**Activity**
Count up every line of the data in which "lineKey" occurs. The reply is one number and nothing more.
--- Data for analysis ---
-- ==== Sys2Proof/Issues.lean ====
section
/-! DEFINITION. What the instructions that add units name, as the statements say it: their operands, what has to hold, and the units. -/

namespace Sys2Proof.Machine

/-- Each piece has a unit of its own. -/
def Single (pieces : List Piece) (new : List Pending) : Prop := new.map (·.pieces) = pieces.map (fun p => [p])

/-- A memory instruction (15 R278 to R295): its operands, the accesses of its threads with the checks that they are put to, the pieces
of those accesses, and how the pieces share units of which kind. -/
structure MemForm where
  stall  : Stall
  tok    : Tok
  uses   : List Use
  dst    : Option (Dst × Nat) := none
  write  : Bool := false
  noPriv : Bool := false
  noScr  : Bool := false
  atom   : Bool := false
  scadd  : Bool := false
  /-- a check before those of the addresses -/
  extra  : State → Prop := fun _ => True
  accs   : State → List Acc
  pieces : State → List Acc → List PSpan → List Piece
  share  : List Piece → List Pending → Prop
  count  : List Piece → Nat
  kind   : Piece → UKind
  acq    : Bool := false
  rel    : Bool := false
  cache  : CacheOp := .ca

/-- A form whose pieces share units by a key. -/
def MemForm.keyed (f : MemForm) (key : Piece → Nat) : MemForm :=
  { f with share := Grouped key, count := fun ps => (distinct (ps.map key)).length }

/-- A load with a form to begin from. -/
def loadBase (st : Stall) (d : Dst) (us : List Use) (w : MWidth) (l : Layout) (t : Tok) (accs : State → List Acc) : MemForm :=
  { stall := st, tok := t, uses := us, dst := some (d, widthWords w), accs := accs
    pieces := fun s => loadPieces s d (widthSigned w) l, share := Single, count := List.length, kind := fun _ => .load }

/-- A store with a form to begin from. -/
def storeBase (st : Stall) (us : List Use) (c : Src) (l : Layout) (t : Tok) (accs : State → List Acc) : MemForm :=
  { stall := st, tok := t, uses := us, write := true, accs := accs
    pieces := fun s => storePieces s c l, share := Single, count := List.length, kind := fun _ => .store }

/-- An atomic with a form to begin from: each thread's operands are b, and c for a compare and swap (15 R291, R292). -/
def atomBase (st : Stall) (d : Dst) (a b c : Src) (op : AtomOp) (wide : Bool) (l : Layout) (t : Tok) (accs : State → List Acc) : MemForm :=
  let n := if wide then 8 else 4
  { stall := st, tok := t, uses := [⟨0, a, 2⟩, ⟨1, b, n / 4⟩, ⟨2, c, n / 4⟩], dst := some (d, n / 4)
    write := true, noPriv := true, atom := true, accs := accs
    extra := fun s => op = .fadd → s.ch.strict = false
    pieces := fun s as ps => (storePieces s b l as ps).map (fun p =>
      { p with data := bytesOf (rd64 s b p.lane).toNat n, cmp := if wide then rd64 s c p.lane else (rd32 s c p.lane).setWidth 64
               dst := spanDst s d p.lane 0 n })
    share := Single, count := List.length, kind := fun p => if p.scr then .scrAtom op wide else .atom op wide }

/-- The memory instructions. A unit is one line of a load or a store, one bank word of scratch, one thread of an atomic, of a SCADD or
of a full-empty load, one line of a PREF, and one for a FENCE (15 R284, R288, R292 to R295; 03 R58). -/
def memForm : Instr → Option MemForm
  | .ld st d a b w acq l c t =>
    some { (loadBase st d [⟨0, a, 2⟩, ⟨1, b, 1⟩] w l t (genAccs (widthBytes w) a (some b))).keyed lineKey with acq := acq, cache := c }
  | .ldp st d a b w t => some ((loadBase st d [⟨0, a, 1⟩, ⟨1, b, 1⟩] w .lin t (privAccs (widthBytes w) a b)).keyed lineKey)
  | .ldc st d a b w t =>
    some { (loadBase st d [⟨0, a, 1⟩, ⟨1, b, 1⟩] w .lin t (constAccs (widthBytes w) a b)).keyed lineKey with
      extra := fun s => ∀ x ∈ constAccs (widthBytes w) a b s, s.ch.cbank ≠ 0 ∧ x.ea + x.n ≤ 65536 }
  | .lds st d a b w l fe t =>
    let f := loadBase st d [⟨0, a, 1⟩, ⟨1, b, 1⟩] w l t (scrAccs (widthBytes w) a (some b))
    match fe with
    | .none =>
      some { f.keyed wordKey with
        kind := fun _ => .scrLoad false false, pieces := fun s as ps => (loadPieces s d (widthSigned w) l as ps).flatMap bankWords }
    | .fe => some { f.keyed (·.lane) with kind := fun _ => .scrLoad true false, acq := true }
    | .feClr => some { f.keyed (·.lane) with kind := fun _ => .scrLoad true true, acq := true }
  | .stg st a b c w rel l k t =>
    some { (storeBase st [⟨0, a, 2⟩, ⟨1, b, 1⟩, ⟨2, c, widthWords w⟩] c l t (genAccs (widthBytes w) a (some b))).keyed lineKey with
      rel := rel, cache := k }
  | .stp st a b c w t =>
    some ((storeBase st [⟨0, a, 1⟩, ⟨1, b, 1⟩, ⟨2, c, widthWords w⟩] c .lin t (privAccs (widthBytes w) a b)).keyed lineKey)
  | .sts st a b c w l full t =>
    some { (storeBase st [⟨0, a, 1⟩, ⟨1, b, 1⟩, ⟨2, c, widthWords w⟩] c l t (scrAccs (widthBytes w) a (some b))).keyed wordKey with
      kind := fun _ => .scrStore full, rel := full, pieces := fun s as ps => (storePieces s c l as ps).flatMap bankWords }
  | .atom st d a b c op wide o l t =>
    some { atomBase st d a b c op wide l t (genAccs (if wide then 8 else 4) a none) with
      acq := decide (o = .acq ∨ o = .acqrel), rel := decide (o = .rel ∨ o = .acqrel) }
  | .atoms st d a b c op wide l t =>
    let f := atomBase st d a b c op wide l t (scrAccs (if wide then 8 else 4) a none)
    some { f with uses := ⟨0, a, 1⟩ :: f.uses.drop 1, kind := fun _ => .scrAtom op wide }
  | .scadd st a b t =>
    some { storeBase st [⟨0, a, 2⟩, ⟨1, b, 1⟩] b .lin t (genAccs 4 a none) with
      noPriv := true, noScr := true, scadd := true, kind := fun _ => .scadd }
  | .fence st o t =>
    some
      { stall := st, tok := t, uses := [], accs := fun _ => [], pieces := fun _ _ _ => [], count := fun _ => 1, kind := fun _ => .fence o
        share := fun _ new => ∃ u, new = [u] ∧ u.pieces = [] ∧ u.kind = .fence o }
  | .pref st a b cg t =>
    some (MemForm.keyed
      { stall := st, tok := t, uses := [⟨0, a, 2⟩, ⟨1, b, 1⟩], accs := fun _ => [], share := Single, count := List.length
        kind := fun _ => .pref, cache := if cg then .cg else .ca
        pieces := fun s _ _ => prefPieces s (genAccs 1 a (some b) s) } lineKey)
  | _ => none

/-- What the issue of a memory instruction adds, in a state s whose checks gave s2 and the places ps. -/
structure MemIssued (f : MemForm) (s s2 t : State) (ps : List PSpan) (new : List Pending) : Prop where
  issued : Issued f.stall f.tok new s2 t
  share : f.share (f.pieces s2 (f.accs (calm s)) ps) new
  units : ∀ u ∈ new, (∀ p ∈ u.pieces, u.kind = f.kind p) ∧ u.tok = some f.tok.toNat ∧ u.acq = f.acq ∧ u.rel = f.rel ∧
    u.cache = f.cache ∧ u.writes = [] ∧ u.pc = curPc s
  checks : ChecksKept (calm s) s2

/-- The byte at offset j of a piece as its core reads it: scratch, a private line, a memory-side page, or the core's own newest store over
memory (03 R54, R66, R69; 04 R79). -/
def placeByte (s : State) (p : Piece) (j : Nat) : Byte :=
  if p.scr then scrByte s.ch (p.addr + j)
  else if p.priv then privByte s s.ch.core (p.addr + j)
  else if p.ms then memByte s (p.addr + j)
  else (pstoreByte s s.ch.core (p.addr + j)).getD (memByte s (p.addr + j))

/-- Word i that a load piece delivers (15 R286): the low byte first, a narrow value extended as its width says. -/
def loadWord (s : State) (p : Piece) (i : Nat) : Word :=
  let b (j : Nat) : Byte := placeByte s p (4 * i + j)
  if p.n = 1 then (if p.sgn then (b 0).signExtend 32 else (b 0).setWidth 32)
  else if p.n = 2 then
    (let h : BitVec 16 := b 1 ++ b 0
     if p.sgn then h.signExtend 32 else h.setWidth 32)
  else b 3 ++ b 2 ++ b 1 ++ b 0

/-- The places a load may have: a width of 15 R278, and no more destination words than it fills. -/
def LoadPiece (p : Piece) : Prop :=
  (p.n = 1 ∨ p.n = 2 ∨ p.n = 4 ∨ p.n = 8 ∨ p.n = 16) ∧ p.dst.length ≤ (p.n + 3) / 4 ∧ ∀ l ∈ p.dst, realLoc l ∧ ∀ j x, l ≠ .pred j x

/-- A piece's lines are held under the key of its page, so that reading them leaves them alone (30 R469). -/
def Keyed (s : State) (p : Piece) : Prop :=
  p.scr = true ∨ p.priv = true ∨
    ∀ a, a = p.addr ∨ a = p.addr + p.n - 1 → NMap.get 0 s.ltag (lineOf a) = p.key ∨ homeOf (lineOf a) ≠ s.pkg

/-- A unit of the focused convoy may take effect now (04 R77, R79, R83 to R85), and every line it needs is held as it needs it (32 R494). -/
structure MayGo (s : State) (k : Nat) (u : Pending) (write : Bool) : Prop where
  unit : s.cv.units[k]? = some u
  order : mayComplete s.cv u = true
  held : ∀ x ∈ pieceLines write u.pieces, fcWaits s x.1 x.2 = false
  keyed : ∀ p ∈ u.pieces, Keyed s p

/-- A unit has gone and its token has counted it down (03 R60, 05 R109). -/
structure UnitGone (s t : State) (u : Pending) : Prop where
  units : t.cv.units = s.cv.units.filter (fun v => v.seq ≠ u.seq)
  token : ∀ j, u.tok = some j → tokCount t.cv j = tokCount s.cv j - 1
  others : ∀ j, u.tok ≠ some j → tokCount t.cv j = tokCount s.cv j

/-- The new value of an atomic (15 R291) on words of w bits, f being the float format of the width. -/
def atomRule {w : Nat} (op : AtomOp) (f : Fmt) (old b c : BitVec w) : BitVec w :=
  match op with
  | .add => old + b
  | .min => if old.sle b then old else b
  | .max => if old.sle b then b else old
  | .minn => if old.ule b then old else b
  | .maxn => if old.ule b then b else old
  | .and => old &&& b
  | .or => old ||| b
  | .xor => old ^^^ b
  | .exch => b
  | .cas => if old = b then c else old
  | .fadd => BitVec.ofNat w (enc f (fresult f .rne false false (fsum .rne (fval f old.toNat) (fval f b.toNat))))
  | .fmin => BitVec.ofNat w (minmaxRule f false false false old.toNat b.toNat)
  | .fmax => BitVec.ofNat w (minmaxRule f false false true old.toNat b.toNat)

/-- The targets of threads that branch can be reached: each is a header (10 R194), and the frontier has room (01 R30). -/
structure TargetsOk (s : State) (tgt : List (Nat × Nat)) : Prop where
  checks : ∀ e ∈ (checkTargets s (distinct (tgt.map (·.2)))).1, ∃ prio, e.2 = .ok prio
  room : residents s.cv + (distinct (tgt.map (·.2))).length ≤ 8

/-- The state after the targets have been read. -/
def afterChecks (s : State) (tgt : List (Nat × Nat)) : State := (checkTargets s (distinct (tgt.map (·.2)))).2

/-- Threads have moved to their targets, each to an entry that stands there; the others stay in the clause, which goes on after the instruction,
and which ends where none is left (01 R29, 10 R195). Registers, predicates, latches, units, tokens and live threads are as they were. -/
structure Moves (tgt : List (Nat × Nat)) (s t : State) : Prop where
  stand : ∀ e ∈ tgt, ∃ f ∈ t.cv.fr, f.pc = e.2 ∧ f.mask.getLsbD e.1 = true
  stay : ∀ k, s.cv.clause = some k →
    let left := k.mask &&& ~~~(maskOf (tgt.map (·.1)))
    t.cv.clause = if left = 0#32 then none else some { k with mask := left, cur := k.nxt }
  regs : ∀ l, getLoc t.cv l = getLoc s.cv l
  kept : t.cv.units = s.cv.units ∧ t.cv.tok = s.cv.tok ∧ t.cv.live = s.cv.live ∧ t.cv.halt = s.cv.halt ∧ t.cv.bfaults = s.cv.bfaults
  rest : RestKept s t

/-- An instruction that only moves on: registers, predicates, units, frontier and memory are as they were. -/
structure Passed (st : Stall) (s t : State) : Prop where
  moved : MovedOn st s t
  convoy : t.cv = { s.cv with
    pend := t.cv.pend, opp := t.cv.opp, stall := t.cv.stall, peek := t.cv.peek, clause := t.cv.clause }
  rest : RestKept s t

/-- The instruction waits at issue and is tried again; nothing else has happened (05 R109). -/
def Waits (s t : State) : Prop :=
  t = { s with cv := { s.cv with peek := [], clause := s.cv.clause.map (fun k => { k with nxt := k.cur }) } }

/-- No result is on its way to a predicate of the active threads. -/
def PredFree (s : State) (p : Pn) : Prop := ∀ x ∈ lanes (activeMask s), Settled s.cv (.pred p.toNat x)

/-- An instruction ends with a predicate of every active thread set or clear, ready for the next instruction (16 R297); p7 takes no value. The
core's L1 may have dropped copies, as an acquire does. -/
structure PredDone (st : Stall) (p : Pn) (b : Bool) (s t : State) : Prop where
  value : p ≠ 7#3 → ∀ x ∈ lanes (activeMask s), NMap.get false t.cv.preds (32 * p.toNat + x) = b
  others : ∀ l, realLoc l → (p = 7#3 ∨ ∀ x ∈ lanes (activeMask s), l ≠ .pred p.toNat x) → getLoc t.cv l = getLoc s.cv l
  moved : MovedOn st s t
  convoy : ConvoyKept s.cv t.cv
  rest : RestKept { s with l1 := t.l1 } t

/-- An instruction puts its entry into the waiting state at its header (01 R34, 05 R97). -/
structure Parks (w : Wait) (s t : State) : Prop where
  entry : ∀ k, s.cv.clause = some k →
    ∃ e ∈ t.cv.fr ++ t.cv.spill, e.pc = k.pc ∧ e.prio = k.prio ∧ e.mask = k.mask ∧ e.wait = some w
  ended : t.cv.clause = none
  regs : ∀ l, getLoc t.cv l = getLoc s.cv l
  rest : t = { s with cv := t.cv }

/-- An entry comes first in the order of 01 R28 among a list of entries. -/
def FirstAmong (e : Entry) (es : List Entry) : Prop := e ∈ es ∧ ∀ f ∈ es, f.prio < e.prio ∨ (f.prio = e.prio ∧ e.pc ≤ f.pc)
---
**Your solution**
6